Sunday, January 12, 2014

Turkish graft scandal triggers feud over judicial independence





ANKARA (Reuters) - One of Turkey's most senior legal figures warned Prime Minister Tayyip Erdogan's AK Party on Friday that efforts to tighten its grip on the judiciary would breach the constitution, deepening a crisis triggered by a damaging corruption scandal.

Erdogan has cast a wide-ranging graft investigation, which poses one of the biggest challenges of his 11-year rule, as an attempted "judicial coup" and has responded by purging the police force of hundreds of officers and seeking tighter control over judicial appointments.

His AK Party unveiled plans this week, due to be discussed by parliament's justice commission, to give government more say over the appointment of judges and prosecutors, rolling back reforms championed by the European Union.

"These regulations concerning the independence and impartiality of judges ... will be in contravention of the constitution," said Ahmet Hamsici, deputy chairman of the High Council of Judges and Prosecutors (HSYK), in a 66-page report.

"It is clear that this situation represents a contravention of the principle of judicial independence (and) the separation of powers," said the report, submitted on Friday to the parliamentary commission and seen by Reuters.

The AKP bill, published on parliament's website, proposes changes to the structure of the HSYK, the body responsible for appointments in the judiciary, which would give the justice minister greater power over its activities.

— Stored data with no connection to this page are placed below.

end Sys2Proof.Machine
end

section
/-! The statements on the pixel pipeline. -/

namespace Sys2Proof.Proofs

open Sys2Proof.Machine

/-- Settles O59: the frame buffer after a cycle is `ppuStep_fb`, one write in a drawing cycle. -/
theorem pixelWrites : Obligations.PixelWrites := by
  intro s px sy
  refine ⟨fun hstage hfirst hlast => ?drawn, fun hidle => ?idle⟩
  case drawn =>
    rw [ppuStep_fb, if_pos ⟨hstage, hfirst, hlast⟩]
    exact ⟨Memory.read_write_same _ _ _, exists_pixelByte px sy s, fun k hk => Memory.read_write_other _ _ hk⟩
  case idle => rw [ppuStep_fb, if_neg hidle]

/-- Settles O60: the scrolled position taken apart gives the addresses in the nametable, and each read is one table's. -/
theorem pixelFromTables : Obligations.PixelFromTables := by
  intro s px sy nt row col fx fy hnt hrow hcol hfx hfy hX hY nametable tile attr sel pa plane
  obtain ⟨hntX, hcolX, hfxX⟩ := column_position hX hcol hfx
  obtain ⟨hntY, hrowY, hfyY⟩ := line_position hY hrow hfy
  have hnametable : ∀ k, k < 0x400 → ppuReadNat (0x2000 + 0x400 * nt + k) s = nametable k := fun k hk =>
    ppuReadNat_nametable (by omega) (by omega) s
  have htile : ppuReadNat (0x2000 + 0x400 * nt + row * 32 + col) s = nametable (32 * row + col) := by
    rw [Nat.add_assoc, Nat.mul_comm row, hnametable _ (by omega)]
  have hattr : ppuReadNat (0x2000 + 0x400 * nt + 0x3C0 + row / 4 * 8 + col / 4) s =
      nametable (0x3C0 + 8 * (row / 4) + col / 4) := by
    rw [Nat.add_assoc _ 0x3C0, Nat.add_assoc, Nat.mul_comm (row / 4), hnametable _ (by omega)]
  have hpattern : patternTable s.ppu + tile * 16 + fy = pa := by rw [patternTable_eq, Nat.mul_comm tile]
  have hplane : ∀ q, q < 2 → bitAt (ppuReadNat (pa + 8 * q) s) (7 - fx) = plane q := fun q hq => by
    have hlt : pa + 8 * q < 0x2000 := hpattern ▸ patternAddress_lt s.ppu (BitVec.isLt _) hfy hq
    rw [ppuReadNat_chr hlt, bitAt_eq]
  have hcell : sel * 4 + (plane 1 * 2 + plane 0) < 16 :=
    paletteCell_lt _ (Nat.mod_lt _ Nat.two_pos) (Nat.mod_lt _ Nat.two_pos)
  have hbyte : pixelByte px sy s = ppuReadNat (0x3F00 + (sel * 4 + (plane 1 * 2 + plane 0))) s := by
    simp only [pixelByte, hntX, hcolX, hfxX, hntY, hrowY, hfyY, Nat.div_add_mod', htile, hattr, two_pow_quadrant]
    rw [hpattern, ← hplane 0 (by decide), ← hplane 1 (by decide)]
    rfl
  rw [hbyte, ppuReadNat_palette hcell]
  congr 2
  omega

end Sys2Proof.Proofs
end

section
/-! The statements on the CPU's other steps: idle, NMI entry, the illegal opcode, and the tick of a halted machine
(spec/60_exceptions.md R271, R286, R290, R297). -/

namespace Sys2Proof.Machine

open Sys2Proof.Claims

/-! ## A tick, by the latch, the phase and the CPU's priority -/

/-- A halted machine's tick is the fault (R297). -/
theorem step_of_halted {s : State} {h : Halt} (hhalted : s.halted = some h) :
    step s = .fault (.illegalOpcode h.op h.addr) := by
  simp only [step, tick, hhalted]

/-- On the CPU's phase a running machine's tick is a CPU step, and then counts itself (R296). -/
theorem step_of_cpuPhase {s : State} (hrunning : s.halted = none) (hphase : s.master % 4 = 0) :
    step s = afterNext countTick (cpuStep s) := by
  simp only [step, tick, hrunning, if_pos hphase]

theorem cpuStep_of_pending {s : State} (h : 0 < s.pending) :
    cpuStep s = .next ((counted s).setPending (s.pending - 1)) := if_pos h

/-- The latch is served once no idle step is left (R287). -/
theorem cpuStep_of_nmiLatch {s : State} (hpending : s.pending = 0) (hlatch : s.nmiLatch = true) :
    cpuStep s = .next (nmiEntry (counted s)) := by
  rw [cpuStep, if_neg (Nat.not_lt.2 hpending.le), if_pos hlatch]
  rfl

/-! ## The states after an NMI entry and after an illegal opcode -/

/-- NMI entry pushes pc and the status with bit 5 set and bit 4 clear, through a vector in the PRG window (R286). -/
theorem nmiEntry_state (s : State) : nmiEntry s = { s with
    nmiLatch := false
    ram := ((s.ram.write (stackIndex s.sp 0) (high s.pc)).write (stackIndex s.sp 255) (low s.pc)).write
      (stackIndex s.sp 254) ((s.p &&& 0xEF) ||| 0x20)
    sp := s.sp - 3
    p := s.p ||| 0x04
    pc := join (readPrg 0xFFFB s.cart) (readPrg 0xFFFA s.cart)
    pending := 6 } := by
  rw [nmiEntry, enterException_state s.pc (pushedByNmi s.p) (vector := nmiVector) (by decide) (by decide)]
  rfl

/-- The cycle counted for the fetch is taken back, so that only the opcode read and the latch are left (R271). -/
theorem raiseIllegalOpcode_counted (op : Byte) (a : Addr) (s : State) :
    raiseIllegalOpcode op s (busRead a (counted s)).2 =
      (busRead a s).2.setHalted (some { op := op, addr := s.pc }) := by
  have hcycles : (busRead a s).2.setCycles s.cycles = (busRead a s).2 := by
    rw [← busRead_cycles a s]
    rfl
  rw [counted, busRead_setCycles]
  exact congrArg (State.setHalted · (some { op := op, addr := s.pc })) hcycles

end Sys2Proof.Machine

namespace Sys2Proof.Proofs

open Sys2Proof.Machine

/-- Settles O6: the fetch step stops at the opcode byte, and reading that byte does not move the tick count. -/
theorem illegalOpcodeHalts : Obligations.IllegalOpcodeHalts := by
  intro s hfetch hop
  have hnone : opcodeLength (busRead s.pc s).1 = none := (opcodeLength_eq_none_iff _).2 hop
  rw [step_of_atFetch hfetch, fetchStep_of_illegal hnone, raiseIllegalOpcode_counted, ← busRead_master s.pc s]
  rfl

/-- Settles O9: the CPU step is `nmiEntry`, which also keeps the cycle counted. -/
theorem nmiEntryEffect : Obligations.NmiEntryEffect := by
  intro s hrunning hphase hpending hlatch
  rw [step_of_cpuPhase hrunning hphase, cpuStep_of_nmiLatch hpending hlatch, nmiEntry_state]
  rfl

/-- Settles O7: the host's tick of a fault is the state itself with its latch. -/
theorem haltedMachineFaults : Obligations.HaltedMachineFaults := by
  intro s h hhalted
  have hstep := step_of_halted hhalted
  exact ⟨hstep, by simp only [hostTick, hstep, hhalted]⟩

/-- Settles O8. -/
theorem idleStepOnlyCounts : Obligations.IdleStepOnlyCounts := by
  intro s hrunning hphase hpending
  rw [step_of_cpuPhase hrunning hphase, cpuStep_of_pending hpending]
  rfl

end Sys2Proof.Proofs
end

section
/-! SUPPORT. The instructions that do not write pc (spec/70_reset_and_hazards.md R331): each shared operation of theirs leaves it to
the bus and the register writes, which do not touch it. -/

namespace Sys2Proof.Machine

@[simp] theorem setReg_pc (r : Reg) (v : Byte) (s : State) : (setReg r v s).pc = s.pc := by cases r <;> rfl
@[simp] theorem charge_pc (n : Nat) (s : State) : (charge n s).pc = s.pc := rfl
@[simp] theorem push_pc (v : Byte) (s : State) : (push v s).pc = s.pc := by rw [push_eq]; rfl
@[simp] theorem pull_pc (s : State) : (pull s).2.pc = s.pc := by rw [pull_eq]; rfl

/-! ## The instruction families' shared operations -/

section
variable (r d : Reg) (o : Src) (m : MemOp) (t : Timing) (n : Nat) (s : State)

@[simp] theorem loadReg_pc : (loadReg r o t s).pc = s.pc := (setReg_pc _ _ _).trans (fetchM_pc o t s)
@[simp] theorem addWithCarry_pc : (addWithCarry o t s).pc = s.pc := fetchM_pc o t s
@[simp] theorem subWithBorrow_pc : (subWithBorrow o t s).pc = s.pc := fetchM_pc o t s
@[simp] theorem logic_pc (f : Byte → Byte → Byte) : (logic f o t s).pc = s.pc := fetchM_pc o t s
@[simp] theorem compareReg_pc : (compareReg r o t s).pc = s.pc := fetchM_pc o t s
@[simp] theorem bitTest_pc : (bitTest o t s).pc = s.pc := fetchM_pc o t s
@[simp] theorem storeReg_pc : (storeReg r m t s).pc = s.pc := (busWrite_pc _ _ _).trans (locate_pc m t s)

/-- A read-modify-write's one read and one write leave pc alone. -/
theorem readThenWrite_pc (a : Addr) (v : Byte) : (busWrite a v (busRead a (locate m t s).2).2).pc = s.pc := by simp

@[simp] theorem modifyMem_pc (f : Byte → Byte) : (modifyMem f m t s).pc = s.pc := readThenWrite_pc m t s _ _

@[simp] theorem shiftMem_pc (f : Byte → Bool → Byte × Bool) : (shiftMem f m t s).pc = s.pc := readThenWrite_pc m t s _ _

@[simp] theorem transfer_pc : (transfer r d n s).pc = s.pc := setReg_pc _ _ _
@[simp] theorem transferSp_pc : (transferSp n s).pc = s.pc := rfl
@[simp] theorem modifyReg_pc (f : Byte → Byte) : (modifyReg f r n s).pc = s.pc := setReg_pc _ _ _
@[simp] theorem shiftAcc_pc (f : Byte → Bool → Byte × Bool) : (shiftAcc f n s).pc = s.pc := rfl
@[simp] theorem pushByte_pc (v : Byte) : (pushByte v n s).pc = s.pc := push_pc _ _
@[simp] theorem pullAcc_pc : (pullAcc n s).pc = s.pc := pull_pc _
@[simp] theorem pullStatus_pc : (pullStatus n s).pc = s.pc := pull_pc _

end

/-! ## Every instruction -/

/-- The mnemonics that write pc (R331). -/
def pcWriters : List Mnemonic := [.jmp, .jsr, .rts, .rti, .brk, .bpl, .bmi, .bvc, .bvs, .bcc, .bcs, .bne, .beq]

/-- An instruction of another mnemonic leaves pc past itself, where the fetch put it (R80, R331). -/
theorem exec_pc {i : Instr} (s : State) (h : i.row.mnemonic ∉ pcWriters) :
    NextSatisfies (fun t => t.pc = s.pc) (exec i s) := by
  cases i
  case jmpAbs | jmpInd | jsrAbs | rts | rti | brk | bpl | bmi | bvc | bvs | bcc | bcs | bne | beq =>
    simp [Instr.row, pcWriters] at h
  all_goals
    change State.pc _ = s.pc
    simp

end Sys2Proof.Machine

namespace Sys2Proof.Proofs

open Sys2Proof.Machine

/-- Settles O20: every instruction answers a next state, and one of another mnemonic leaves pc in it. -/
theorem onlyControlTransfersWritePc : Obligations.OnlyControlTransfersWritePc := by
  intro i s hi
  have hpc := exec_pc s hi
  obtain ⟨t, ht, -⟩ := exec_next i s
  rw [ht] at hpc
  exact ⟨t, ht, hpc⟩

end Sys2Proof.Proofs
end

section
/-! SUPPORT. The host's reset beside power-on, and the frame as a list of bytes (spec/70_reset_and_hazards.md R311, R312, R322). -/

namespace Sys2Proof

@[simp] theorem Memory.length_toBytes (m : Memory) (i n : Nat) : (m.toBytes i n).length = n := by
  induction n generalizing i with
  | zero => rfl
  | succ n ih => exact congrArg (· + 1) (ih (i + 1))

/-- The list's byte `k` is the memory's at `k` past the start. -/
theorem Memory.getElem?_toBytes (m : Memory) (i : Nat) {k n : Nat} (h : k < n) :
    (m.toBytes i n)[k]? = some (m.read (i + k)) := by
  induction n generalizing i k with
  | zero => exact absurd h (Nat.not_lt_zero k)
  | succ n ih =>
    cases k with
    | zero => rfl
    | succ k =>
      rw [Memory.toBytes, List.getElem?_cons_succ, ih (i + 1) (Nat.lt_of_succ_lt_succ h), Nat.add_right_comm, Nat.add_assoc]

namespace Machine

/-- The frame's byte `k` is the frame buffer's (R322). -/
theorem takeFrame_getElem? (s : State) {k : Nat} (h : k < 61440) : (takeFrame s).1[k]? = some (s.fb.read k) := by
  rw [takeFrame, Memory.getElem?_toBytes s.fb 0 h, Nat.zero_add]

/-- The host's reset is a power-on that keeps the memories and the AddressError record (R311, R312). -/
theorem hostReset_eq_powerOn (s : State) : hostReset s = { powerOn s.cart s.params Inits.zero with
    ram := s.ram, vram := s.vram, oam := s.oam, pal := s.pal, fb := s.fb, sram := s.sram,
    addrError := s.addrError, addrErrorCount := s.addrErrorCount } := by
  rw [hostReset, cpuReset_eq, powerOn_eq]
  rfl

/-- None of what it keeps is among the launch premises (R34). -/
theorem launchOk_hostReset (s : State) : launchOk (hostReset s) = true := by
  rw [hostReset_eq_powerOn]
  exact launchOk_powerOn s.cart s.params Inits.zero

end Machine
end Sys2Proof

namespace Sys2Proof.Proofs

open Sys2Proof.Machine

/-- Settles O16: the reset's values are power-on's, and the memories it keeps are the state's. -/
theorem hostResetAndTakeFrame : Obligations.HostResetAndTakeFrame := by
  intro s
  refine ⟨?reset, launchOk_hostReset s, rfl, Memory.length_toBytes s.fb 0 61440, ?frame⟩
  case reset =>
    rw [hostReset_eq_powerOn, powerOn_eq, join_eq_word]
    rfl
  case frame =>
    intro px py hpx hpy
    exact takeFrame_getElem? s (by omega)

end Sys2Proof.Proofs
end

section
/-! SUPPORT. The cartridge loader in numbers (spec/70_reset_and_hazards.md R315 to R321). -/

namespace Sys2Proof

/-- The memory of a slice of a byte list reads as the list from the slice's start on. -/
theorem Memory.read_ofBytes_slice (bs : List Byte) (off : Nat) {n k : Nat} (h : k < n) :
    (Memory.ofBytes ((bs.drop off).take n)).read k = bs.getD (off + k) 0 := by
  rw [Memory.read_ofBytes, List.getD_eq_getElem?_getD, List.getD_eq_getElem?_getD, List.getElem?_take_of_lt h,
    List.getElem?_drop]

namespace Machine

theorem memoryOk_ofBytes_take (bs : List Byte) (n : Nat) : memoryOk (Memory.ofBytes (bs.take n)) n = true := by
  rw [memoryOk, Memory.wf_ofBytes, Memory.within_ofBytes _ (List.length_take_le n bs)]
  rfl

/-- The trainer, where bit 2 of byte 6 says that one stands before PRG (R315, R316). -/
theorem prgOffset_eq (img : List Byte) :
    prgOffset img = 16 + if (imageByte img 6).toNat / 4 % 2 = 1 then 512 else 0 := by
  simp only [prgOffset, getLsbD_eq_beq, beq_iff_eq, Nat.reducePow]

/-- The payload's end (R315). -/
theorem imageEnd_eq (img : List Byte) : imageEnd img =
    16 + (if (imageByte img 6).toNat / 4 % 2 = 1 then 512 else 0) + 16384 * (imageByte img 4).toNat +
      8192 * (imageByte img 5).toNat := by
  rw [imageEnd, prgOffset_eq]

/-- A shorter image has a zero byte in place of the signature's last. -/
theorem take_eq_signature_iff (img : List Byte) : img.take 4 = signature ↔
    (imageByte img 0).toNat = 0x4E ∧ (imageByte img 1).toNat = 0x45 ∧ (imageByte img 2).toNat = 0x53 ∧
      (imageByte img 3).toNat = 0x1A := by
  match img with
  | [] | [_] | [_, _] | [_, _, _] => simp [signature, imageByte]
  | a :: b :: c :: d :: _ => simp [signature, imageByte, BitVec.toNat_eq]

theorem malformed_iff (img : List Byte) : malformed img = true ↔
    img.length < 16 ∨
    ¬ ((imageByte img 0).toNat = 0x4E ∧ (imageByte img 1).toNat = 0x45 ∧ (imageByte img 2).toNat = 0x53 ∧
      (imageByte img 3).toNat = 0x1A) ∨
    ¬ ((imageByte img 4).toNat = 1 ∨ (imageByte img 4).toNat = 2) ∨ (imageByte img 5).toNat = 0 ∨
    img.length < 16 + (if (imageByte img 6).toNat / 4 % 2 = 1 then 512 else 0) + 16384 * (imageByte img 4).toNat +
      8192 * (imageByte img 5).toNat := by
  rw [← take_eq_signature_iff, ← imageEnd_eq]
  simp [malformed, BitVec.toNat_eq, or_assoc]

/-- Masking the high nibble is moving it down and up again. -/
theorem and_highNibble (v : Byte) : v &&& (0xF0 : Byte) = (v >>> 4) <<< 4 := by decide +revert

Erdogan's supporters have cast the corruption probe as a smear campaign contrived, ahead of elections this year, by a U.S.-based Islamic cleric, Fethullah Gulen, who exercises broad, if covert, influence in the judiciary and media.

The affair, exposing a deep rift within the Turkish political establishment, has driven the lira to new lows and shaken investor confidence in a country whose stability has largely derived from Erdogan's strong grip on power.

But it is the government's reaction, seeking tighter control over the judiciary, police and even the internet, which risks doing the deepest long-term damage, not least to Turkey's ambitions to join the European Union and to its relations with Washington, already critical of its record on human rights.